WHAT IS NEEDED — In this material, which lines include the string "trainRegs"? Show them.

RECORD EXTRACTS —
↓

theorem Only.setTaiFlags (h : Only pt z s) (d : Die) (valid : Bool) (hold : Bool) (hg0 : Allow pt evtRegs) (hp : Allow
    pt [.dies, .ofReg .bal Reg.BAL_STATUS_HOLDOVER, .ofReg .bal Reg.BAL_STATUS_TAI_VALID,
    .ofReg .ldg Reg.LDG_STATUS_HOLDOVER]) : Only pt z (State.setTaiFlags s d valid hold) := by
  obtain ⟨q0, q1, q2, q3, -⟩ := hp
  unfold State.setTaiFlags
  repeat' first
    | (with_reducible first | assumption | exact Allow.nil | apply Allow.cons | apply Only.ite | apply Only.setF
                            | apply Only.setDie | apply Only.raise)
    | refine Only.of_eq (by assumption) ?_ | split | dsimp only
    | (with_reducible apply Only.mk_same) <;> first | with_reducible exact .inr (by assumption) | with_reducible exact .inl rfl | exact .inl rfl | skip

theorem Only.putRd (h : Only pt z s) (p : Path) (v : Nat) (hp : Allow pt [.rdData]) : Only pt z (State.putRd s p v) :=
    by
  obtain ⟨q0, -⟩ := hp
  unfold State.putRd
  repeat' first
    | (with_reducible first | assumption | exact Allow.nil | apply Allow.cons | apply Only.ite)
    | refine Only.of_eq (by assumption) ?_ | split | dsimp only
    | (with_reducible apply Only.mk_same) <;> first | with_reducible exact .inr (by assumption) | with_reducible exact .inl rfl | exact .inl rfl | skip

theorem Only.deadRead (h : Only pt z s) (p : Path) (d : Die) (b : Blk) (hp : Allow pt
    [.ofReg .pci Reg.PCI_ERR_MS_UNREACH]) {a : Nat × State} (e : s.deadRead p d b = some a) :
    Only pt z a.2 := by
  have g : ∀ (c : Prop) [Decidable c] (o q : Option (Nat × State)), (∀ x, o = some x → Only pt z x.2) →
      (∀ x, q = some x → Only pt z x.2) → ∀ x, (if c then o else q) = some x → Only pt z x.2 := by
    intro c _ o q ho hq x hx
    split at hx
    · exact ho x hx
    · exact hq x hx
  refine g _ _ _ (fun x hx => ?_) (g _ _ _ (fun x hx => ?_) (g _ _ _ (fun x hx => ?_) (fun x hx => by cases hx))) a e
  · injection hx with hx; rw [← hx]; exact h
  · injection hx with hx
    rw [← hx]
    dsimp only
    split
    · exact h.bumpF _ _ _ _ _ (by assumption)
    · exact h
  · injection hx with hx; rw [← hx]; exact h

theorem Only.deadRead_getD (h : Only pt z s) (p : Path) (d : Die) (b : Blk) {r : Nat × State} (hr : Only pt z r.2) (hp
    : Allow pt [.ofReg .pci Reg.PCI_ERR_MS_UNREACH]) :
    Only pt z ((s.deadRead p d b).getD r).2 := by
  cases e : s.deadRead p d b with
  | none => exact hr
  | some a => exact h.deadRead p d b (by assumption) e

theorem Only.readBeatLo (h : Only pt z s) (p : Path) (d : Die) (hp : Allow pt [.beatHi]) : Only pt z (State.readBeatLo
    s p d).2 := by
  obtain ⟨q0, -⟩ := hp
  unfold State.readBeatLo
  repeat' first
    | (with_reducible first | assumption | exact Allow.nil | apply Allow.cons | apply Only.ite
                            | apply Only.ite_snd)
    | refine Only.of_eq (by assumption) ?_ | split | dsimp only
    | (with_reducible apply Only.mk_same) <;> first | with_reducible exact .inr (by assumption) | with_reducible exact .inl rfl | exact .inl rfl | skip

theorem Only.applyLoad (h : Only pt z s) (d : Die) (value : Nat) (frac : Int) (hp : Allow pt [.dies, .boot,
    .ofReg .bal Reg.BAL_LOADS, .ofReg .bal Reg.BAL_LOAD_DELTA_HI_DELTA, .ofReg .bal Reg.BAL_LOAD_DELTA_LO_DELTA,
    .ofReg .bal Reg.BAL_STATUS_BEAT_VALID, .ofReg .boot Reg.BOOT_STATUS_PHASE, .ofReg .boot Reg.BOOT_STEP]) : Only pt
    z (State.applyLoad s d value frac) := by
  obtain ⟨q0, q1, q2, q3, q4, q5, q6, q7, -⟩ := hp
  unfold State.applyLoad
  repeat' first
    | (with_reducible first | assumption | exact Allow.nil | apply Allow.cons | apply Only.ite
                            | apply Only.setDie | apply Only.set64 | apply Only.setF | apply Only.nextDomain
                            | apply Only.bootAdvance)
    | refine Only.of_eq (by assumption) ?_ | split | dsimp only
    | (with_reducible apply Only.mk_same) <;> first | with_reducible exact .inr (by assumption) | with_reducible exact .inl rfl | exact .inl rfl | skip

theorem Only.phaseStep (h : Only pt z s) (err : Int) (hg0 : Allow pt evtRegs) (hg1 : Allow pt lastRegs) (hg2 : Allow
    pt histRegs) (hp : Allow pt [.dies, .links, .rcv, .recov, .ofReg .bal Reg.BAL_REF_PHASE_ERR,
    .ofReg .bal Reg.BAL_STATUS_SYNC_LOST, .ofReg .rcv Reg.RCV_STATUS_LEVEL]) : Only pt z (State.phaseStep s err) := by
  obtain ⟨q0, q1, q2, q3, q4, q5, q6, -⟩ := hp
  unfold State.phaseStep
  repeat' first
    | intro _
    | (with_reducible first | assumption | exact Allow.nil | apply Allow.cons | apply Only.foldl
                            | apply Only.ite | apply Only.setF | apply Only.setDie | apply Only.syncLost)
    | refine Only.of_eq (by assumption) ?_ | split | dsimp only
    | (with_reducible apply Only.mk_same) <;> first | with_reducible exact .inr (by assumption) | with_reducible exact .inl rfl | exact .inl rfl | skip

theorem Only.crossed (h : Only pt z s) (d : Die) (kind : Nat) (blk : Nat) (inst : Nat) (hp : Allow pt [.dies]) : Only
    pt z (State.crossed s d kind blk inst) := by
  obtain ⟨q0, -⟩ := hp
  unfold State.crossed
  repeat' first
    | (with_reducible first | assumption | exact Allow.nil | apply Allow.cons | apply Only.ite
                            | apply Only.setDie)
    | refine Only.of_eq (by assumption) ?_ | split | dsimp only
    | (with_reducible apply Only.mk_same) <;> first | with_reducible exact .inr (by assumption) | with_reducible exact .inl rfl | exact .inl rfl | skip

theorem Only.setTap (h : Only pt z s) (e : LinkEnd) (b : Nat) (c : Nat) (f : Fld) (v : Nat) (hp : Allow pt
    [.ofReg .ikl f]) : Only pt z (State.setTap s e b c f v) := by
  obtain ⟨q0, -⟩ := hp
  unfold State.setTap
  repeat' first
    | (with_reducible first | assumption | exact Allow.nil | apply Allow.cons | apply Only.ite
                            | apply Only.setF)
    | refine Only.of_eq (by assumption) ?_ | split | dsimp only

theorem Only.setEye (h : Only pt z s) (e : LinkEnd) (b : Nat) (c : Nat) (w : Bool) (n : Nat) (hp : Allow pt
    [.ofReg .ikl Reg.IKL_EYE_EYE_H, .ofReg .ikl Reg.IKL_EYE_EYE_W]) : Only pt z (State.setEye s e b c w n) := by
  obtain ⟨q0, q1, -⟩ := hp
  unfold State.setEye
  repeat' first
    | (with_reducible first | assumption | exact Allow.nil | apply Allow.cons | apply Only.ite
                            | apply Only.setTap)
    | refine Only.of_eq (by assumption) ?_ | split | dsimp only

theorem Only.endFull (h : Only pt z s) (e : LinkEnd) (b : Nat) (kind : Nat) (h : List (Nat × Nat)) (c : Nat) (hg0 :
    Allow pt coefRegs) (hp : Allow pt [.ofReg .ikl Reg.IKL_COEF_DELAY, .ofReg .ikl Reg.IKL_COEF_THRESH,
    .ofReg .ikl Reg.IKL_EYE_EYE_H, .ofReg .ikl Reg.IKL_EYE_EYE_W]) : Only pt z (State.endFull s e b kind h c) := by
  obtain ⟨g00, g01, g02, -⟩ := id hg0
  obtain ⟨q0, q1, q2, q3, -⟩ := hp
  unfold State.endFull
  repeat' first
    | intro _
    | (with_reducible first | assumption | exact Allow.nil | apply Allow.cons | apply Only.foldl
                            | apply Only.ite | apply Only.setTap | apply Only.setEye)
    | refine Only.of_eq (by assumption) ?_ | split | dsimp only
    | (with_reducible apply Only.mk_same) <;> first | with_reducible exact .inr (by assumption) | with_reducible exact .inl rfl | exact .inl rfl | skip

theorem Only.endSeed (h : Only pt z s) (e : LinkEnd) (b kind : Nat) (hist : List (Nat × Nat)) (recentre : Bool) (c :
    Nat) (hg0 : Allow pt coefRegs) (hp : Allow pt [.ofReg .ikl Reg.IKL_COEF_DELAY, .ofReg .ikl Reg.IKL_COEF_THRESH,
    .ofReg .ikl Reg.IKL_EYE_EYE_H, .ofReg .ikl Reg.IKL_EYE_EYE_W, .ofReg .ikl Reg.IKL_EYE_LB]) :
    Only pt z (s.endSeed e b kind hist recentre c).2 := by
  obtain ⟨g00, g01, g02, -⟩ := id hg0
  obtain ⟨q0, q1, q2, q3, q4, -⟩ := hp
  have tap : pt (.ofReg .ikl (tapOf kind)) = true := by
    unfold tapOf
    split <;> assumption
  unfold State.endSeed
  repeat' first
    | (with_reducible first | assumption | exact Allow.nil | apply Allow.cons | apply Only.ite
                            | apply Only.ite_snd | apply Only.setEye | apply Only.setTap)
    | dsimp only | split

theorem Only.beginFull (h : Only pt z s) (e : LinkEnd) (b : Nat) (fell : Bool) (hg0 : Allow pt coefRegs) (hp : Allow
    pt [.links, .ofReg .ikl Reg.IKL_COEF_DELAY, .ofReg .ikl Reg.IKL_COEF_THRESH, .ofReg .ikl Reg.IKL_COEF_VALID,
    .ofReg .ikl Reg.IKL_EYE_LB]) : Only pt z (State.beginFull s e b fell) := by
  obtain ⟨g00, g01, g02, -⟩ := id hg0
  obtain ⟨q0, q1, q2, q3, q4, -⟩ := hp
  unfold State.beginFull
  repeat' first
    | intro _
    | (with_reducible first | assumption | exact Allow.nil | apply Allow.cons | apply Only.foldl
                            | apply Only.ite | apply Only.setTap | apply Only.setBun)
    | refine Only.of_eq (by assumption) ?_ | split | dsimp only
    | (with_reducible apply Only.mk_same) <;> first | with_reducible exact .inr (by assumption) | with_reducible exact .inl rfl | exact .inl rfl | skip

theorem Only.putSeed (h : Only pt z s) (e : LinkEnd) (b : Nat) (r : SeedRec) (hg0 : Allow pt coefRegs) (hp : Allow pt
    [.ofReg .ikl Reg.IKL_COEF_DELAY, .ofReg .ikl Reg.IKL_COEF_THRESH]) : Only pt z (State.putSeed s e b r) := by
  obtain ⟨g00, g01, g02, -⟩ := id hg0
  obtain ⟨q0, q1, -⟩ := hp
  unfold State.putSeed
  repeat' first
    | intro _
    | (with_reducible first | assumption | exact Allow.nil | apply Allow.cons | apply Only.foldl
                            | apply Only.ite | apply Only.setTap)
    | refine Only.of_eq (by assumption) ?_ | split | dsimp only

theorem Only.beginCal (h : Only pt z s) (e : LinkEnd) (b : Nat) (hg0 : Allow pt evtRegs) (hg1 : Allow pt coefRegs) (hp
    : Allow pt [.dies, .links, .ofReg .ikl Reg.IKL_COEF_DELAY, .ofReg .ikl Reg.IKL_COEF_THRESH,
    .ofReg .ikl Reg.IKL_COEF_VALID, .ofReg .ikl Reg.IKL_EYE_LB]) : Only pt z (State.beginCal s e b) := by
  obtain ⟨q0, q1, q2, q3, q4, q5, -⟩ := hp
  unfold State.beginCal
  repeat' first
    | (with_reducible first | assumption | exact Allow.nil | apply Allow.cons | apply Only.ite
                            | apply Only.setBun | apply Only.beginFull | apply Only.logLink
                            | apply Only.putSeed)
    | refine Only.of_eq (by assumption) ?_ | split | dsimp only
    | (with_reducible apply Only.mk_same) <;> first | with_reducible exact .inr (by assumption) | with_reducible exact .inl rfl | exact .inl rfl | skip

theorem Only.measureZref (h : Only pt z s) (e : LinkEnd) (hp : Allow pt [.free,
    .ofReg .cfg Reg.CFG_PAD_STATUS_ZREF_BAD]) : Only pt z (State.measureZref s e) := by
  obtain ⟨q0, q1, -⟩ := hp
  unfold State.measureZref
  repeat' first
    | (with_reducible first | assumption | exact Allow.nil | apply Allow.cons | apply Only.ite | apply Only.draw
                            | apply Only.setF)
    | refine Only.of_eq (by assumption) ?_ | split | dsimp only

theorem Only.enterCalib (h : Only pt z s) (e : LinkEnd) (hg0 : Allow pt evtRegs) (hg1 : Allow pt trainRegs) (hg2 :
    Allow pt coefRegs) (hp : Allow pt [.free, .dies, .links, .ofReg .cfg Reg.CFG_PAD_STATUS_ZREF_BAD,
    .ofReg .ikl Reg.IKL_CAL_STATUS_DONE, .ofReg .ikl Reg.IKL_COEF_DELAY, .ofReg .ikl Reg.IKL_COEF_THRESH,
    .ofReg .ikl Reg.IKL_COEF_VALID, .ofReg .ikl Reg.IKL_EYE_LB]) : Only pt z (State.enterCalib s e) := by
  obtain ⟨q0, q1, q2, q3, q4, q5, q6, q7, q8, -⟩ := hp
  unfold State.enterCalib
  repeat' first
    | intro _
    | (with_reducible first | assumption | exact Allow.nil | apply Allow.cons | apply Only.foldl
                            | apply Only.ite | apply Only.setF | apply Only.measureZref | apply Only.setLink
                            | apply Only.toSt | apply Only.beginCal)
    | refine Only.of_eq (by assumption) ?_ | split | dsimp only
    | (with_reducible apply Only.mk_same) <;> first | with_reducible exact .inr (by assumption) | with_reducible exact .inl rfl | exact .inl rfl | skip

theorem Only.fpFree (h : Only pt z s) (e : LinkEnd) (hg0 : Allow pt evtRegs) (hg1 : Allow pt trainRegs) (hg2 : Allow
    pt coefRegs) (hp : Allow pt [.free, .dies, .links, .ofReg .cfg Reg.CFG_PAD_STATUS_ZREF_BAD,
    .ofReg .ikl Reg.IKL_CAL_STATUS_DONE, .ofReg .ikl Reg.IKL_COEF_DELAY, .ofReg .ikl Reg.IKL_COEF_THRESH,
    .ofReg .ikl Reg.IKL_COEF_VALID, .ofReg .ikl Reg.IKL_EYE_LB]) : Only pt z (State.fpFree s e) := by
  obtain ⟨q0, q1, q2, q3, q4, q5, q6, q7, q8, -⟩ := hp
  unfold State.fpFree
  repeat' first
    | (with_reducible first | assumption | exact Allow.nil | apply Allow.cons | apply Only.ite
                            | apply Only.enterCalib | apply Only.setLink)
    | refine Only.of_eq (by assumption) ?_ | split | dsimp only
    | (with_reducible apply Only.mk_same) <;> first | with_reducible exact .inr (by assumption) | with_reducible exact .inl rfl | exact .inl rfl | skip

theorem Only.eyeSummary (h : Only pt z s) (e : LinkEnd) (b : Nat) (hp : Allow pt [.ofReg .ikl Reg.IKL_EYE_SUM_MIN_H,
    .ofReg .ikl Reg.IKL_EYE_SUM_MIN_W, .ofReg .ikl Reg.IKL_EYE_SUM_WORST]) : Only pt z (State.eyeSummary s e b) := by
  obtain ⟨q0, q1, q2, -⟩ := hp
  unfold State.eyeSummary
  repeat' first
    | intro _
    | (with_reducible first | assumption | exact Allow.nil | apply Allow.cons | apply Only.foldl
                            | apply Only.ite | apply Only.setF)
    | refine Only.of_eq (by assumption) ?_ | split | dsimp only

↑

RESULT OF THE TASK —
theorem Only.enterCalib (h : Only pt z s) (e : LinkEnd) (hg0 : Allow pt evtRegs) (hg1 : Allow pt trainRegs) (hg2 :
theorem Only.fpFree (h : Only pt z s) (e : LinkEnd) (hg0 : Allow pt evtRegs) (hg1 : Allow pt trainRegs) (hg2 : Allow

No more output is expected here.